## Work to be completed
Return only the lines of the listing below that run from the line with "-- ==== Sys2Proof/Machine/Arq.lean" through the line with "match qenq .rxq x (acceptFrame x s) with", both ends included, exactly as written.

## Dataset
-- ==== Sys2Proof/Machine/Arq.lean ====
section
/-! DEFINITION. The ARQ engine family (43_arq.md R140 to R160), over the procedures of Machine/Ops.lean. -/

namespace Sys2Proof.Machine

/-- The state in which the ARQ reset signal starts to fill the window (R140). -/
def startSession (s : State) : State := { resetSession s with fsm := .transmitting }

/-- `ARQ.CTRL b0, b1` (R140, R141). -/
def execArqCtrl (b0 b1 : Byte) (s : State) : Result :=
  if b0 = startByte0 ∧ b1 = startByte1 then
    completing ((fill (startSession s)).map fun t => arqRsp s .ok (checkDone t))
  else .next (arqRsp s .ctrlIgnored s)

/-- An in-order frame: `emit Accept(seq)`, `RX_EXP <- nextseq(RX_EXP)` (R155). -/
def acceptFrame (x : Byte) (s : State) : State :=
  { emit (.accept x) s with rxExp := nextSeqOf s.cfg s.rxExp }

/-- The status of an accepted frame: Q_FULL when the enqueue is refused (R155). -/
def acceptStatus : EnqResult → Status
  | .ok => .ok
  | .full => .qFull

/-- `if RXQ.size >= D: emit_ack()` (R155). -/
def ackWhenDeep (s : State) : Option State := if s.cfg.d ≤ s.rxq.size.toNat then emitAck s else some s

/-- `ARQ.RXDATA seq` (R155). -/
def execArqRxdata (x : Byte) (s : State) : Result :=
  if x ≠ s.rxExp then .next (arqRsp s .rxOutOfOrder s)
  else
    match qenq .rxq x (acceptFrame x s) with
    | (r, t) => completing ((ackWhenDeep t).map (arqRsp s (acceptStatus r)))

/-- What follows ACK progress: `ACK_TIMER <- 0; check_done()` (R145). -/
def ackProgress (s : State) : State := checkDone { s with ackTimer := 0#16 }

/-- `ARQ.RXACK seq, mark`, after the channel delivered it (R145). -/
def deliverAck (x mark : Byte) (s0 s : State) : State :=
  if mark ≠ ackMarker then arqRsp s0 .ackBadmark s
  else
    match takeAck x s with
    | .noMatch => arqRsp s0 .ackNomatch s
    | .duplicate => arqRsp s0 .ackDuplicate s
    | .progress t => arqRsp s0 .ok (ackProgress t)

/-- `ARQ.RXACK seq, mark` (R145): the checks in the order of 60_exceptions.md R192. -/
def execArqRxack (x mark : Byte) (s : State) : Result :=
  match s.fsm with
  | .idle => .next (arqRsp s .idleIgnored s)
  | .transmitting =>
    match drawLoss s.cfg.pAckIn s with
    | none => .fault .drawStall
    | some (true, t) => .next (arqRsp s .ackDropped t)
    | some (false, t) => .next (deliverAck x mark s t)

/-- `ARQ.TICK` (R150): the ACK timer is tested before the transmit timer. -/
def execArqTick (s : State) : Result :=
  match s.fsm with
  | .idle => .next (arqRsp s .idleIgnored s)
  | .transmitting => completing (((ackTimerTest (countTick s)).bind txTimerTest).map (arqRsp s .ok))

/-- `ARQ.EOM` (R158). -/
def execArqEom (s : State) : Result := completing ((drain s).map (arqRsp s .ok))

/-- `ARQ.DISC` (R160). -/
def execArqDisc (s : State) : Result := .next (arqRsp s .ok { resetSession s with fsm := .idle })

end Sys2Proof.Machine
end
...
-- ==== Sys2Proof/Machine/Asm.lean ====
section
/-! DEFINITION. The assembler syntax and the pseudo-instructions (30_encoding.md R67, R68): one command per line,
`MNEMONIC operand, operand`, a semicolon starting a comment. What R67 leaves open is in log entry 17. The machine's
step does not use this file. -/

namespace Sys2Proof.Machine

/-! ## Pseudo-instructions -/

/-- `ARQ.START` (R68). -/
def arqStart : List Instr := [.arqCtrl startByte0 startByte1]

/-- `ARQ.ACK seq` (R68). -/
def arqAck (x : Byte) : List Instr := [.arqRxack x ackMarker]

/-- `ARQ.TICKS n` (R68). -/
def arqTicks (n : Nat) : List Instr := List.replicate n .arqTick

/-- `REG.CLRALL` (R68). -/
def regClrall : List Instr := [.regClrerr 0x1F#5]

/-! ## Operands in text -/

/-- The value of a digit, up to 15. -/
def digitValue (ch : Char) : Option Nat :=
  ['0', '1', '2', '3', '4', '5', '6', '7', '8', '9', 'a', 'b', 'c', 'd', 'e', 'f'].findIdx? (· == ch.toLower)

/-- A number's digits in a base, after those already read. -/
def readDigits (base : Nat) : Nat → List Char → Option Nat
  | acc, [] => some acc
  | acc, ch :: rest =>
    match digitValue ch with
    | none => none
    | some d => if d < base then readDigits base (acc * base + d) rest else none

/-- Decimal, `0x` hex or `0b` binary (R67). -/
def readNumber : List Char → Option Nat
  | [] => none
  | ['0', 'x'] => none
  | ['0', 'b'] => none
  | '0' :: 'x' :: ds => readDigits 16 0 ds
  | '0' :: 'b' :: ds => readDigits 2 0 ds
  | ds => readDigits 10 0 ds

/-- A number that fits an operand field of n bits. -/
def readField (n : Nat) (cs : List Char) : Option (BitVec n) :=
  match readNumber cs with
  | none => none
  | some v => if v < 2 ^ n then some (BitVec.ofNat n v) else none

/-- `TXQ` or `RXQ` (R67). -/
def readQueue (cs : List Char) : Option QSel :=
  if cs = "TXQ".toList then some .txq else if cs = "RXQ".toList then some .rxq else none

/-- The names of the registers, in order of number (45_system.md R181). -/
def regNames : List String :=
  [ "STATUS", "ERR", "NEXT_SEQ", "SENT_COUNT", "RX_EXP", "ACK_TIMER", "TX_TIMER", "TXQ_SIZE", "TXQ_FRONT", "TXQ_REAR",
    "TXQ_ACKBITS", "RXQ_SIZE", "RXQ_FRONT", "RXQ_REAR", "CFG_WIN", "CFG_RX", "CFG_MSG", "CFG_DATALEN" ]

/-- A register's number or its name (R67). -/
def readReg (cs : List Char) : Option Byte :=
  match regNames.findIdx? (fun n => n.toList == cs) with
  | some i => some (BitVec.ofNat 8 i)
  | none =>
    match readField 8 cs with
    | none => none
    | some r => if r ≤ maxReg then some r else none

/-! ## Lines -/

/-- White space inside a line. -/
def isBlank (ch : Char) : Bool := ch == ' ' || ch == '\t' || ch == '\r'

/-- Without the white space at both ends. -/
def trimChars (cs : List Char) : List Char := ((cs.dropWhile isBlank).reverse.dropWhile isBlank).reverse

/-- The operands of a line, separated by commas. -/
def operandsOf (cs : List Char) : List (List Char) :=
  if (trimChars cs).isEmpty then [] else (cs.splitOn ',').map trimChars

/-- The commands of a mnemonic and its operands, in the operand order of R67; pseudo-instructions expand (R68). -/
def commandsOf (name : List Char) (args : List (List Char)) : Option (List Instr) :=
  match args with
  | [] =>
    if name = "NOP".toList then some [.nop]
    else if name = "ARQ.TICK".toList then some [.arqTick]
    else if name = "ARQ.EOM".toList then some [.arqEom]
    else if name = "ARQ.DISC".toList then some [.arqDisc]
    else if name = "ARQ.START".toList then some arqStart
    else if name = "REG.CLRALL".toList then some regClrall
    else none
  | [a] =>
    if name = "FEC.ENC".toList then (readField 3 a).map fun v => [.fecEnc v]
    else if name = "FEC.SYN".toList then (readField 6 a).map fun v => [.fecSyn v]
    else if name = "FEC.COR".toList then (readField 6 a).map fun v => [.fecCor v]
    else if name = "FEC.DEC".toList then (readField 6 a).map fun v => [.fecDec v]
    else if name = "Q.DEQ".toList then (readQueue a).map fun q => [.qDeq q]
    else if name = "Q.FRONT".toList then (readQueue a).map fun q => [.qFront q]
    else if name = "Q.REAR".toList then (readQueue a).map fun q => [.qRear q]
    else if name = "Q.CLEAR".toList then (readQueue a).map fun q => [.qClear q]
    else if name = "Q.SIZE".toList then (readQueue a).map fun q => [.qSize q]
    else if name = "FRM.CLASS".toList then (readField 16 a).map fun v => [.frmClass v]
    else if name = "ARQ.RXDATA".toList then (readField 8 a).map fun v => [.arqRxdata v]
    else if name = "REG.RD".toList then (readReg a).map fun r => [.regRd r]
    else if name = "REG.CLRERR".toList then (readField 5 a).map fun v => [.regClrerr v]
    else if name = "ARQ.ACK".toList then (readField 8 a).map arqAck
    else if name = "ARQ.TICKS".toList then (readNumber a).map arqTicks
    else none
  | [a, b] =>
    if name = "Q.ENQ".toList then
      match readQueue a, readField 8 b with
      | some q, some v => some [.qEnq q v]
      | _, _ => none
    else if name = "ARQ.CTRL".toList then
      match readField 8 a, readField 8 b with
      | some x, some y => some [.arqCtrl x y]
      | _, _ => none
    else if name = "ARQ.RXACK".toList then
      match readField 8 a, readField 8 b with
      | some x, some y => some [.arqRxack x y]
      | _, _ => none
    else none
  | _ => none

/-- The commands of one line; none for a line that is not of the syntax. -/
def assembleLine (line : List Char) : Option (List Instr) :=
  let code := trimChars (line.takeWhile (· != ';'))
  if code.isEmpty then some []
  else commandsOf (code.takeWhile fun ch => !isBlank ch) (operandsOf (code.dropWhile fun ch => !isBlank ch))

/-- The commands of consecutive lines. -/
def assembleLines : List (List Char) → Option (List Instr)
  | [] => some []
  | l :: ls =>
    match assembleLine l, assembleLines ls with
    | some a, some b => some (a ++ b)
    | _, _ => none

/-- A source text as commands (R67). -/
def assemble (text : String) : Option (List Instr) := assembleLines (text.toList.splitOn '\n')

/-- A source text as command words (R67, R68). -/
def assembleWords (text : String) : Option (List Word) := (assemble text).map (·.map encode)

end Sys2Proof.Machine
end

## Written response
-- ==== Sys2Proof/Machine/Arq.lean ====
section
/-! DEFINITION. The ARQ engine family (43_arq.md R140 to R160), over the procedures of Machine/Ops.lean. -/

namespace Sys2Proof.Machine

/-- The state in which the ARQ reset signal starts to fill the window (R140). -/
def startSession (s : State) : State := { resetSession s with fsm := .transmitting }

/-- `ARQ.CTRL b0, b1` (R140, R141). -/
def execArqCtrl (b0 b1 : Byte) (s : State) : Result :=
  if b0 = startByte0 ∧ b1 = startByte1 then
    completing ((fill (startSession s)).map fun t => arqRsp s .ok (checkDone t))
  else .next (arqRsp s .ctrlIgnored s)

/-- An in-order frame: `emit Accept(seq)`, `RX_EXP <- nextseq(RX_EXP)` (R155). -/
def acceptFrame (x : Byte) (s : State) : State :=
  { emit (.accept x) s with rxExp := nextSeqOf s.cfg s.rxExp }

/-- The status of an accepted frame: Q_FULL when the enqueue is refused (R155). -/
def acceptStatus : EnqResult → Status
  | .ok => .ok
  | .full => .qFull

/-- `if RXQ.size >= D: emit_ack()` (R155). -/
def ackWhenDeep (s : State) : Option State := if s.cfg.d ≤ s.rxq.size.toNat then emitAck s else some s

/-- `ARQ.RXDATA seq` (R155). -/
def execArqRxdata (x : Byte) (s : State) : Result :=
  if x ≠ s.rxExp then .next (arqRsp s .rxOutOfOrder s)
  else
    match qenq .rxq x (acceptFrame x s) with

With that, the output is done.